Sob o impacto da notícia da morte de Abbas Kiarostami, o imediato desacontecimento cinematográfico do ano, a tarefa involuntária de escanear a memória para reencontrar seus filmes acaba se transformando na história de como seu cinema austero e majestático entrou no olimpo pessoal onde vivem para sempre nossos cineastas afetivos. Desaparecido Kiarostami, enxerguei a capa do DVD de Através das Oliveiras na prateleira da locadora de vídeo, voltei à antiga Sala de Arte do Bahiano em Salvador, onde passava Gosto de Cereja, lembrei de ter escrito com hidrocor em CDs graváveis os títulos de Onde fica a Casa do Meu Amigo? e Close-Up, e continuei até parar na sessão de Um Alguém Apaixonado na Mostra Internacional de Cinema de São Paulo, que uma década antes havia praticamente introduzido Kiarostami no Brasil. De volta ao presente, não resisti ao silêncio da madrugada e embarquei de novo na máquina do tempo que são os filmes que carregamos, desta vez com o luxuoso auxílio dos torrents.
Algo impressionante aconteceu pela manhã. Ao acordar, lembrei de frases de Kiarostami lidas em entrevistas. Numa ele explicava por que não deixava de vez o Irã, alegando que fazer cinema era tão difícil em seu país natal quanto em qualquer lugar do mundo. Noutra dizia que a invasão do cinema industrial americano era mais perigosa do que uma invasão do Exército americano. E numa aula que expunha um enorme sentido histórico de cinema, falava como via a evolução da linguagem sob a perspectiva da influência da realidade: que a primeira geração de cineastas olhava a vida para fazer os filmes; a segunda geração fazia filmes após olhar a vida e os filmes feitos antes; a terceira geração só olhava para os filmes; e que a quarta geração era movida pelo desafio de usar novas tecnologias, que acabavam moldando totalmente seu trabalho.
Aprendemos a conhecer Kiarostami vendo seus filmes, é claro, que recuperam o sentido do cinema como instrumento de conhecimento, mas o conhecemos profundamente também por meio de suas palavras. É quase profético encontrar numa de suas entrevistas uma inesperada resposta para uma pergunta sobre os diálogos que, em seus filmes, soavam tão banais que pareciam não ter sido previamente escritos no roteiro. Ao invés de desprezar o texto e se gabar de ser um grande improvisador, Kiarostami contesta: “Às vezes as palavras te tocam de uma forma que a imagem não consegue. Uma mulher que está se divorciando do marido falava outro dia que ele nunca disse “te amo”, e todos lhe dissemos que isso não faz falta, que se vê que ele a ama, mas ela não se consola: precisa que isso seja dito.”

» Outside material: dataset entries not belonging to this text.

-- ==== Sys2Proof/Word.lean ====
section
/-! DEFINITION. The widths of the device-protocol block: every value is an unsigned number of 8, 16 or 32 bits
(00_scope.md rules R11, R18). -/

namespace Sys2Proof

/-- A byte, the element of every buffer, stream and frame (00_scope.md R11). -/
abbrev Byte := BitVec 8

/-- A 16-bit value: the CRC16 register, and a code point of USSD text. -/
abbrev Half := BitVec 16

/-- A 32-bit unsigned value: sums, limits, denominations, times. -/
abbrev Word := BitVec 32

/-- A byte sequence, first byte on the wire first (00_scope.md R11). -/
abbrev Bytes := List Byte

end Sys2Proof
end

Kiarostami garantia que não inventava nada em seus filmes, nascidos sempre de acontecimentos reais. Via a si mesmo mais como um colecionador do que um criador de histórias. Era um grande narrador minimalista, com profundo senso de duração do plano, o chamado tempo de corte. Mas ao poucos essa figura do contador sugestivo, que aponta a câmera para o quase imperceptível e irrelevante, foi lhe interessando menos em filmes mais experimentais, em que o narrador quase desaparece. De Close-Up a Dez, até chegar em Shirin, a reflexão sobre a simulação, o ficcional e o documental foi ganhando contornos de uma busca obsessiva por elementos essenciais do cinema e da arte, como a participação do espectador, coautor sem o qual a obra não se completa, e a função da representação.
Por isso talvez seu maior filme tenha sido mesmo Cópia Fiel. A história envolvendo o professor inglês que defende que a cópia tem valor igual ao da obra de arte original aparenta ser apenas uma maravilhosa reflexão sobre a arte na era das reproduções, mas ganha uma dimensão muito maior com o casal que, ao fingir um casamento, copia uma experiência de vida que não teve. Disso resulta um tipo de iluminação, na qual Kiarostami explica a importância da representação não só no cinema ou na arte, mas na cultura. Cópia Fiel é uma espécie de teoria geral sobre o ato de fingir. Representando, a ficção faz a gente experimentar sentimentos que talvez nunca teríamos, e assim é que a gente aprende a viver.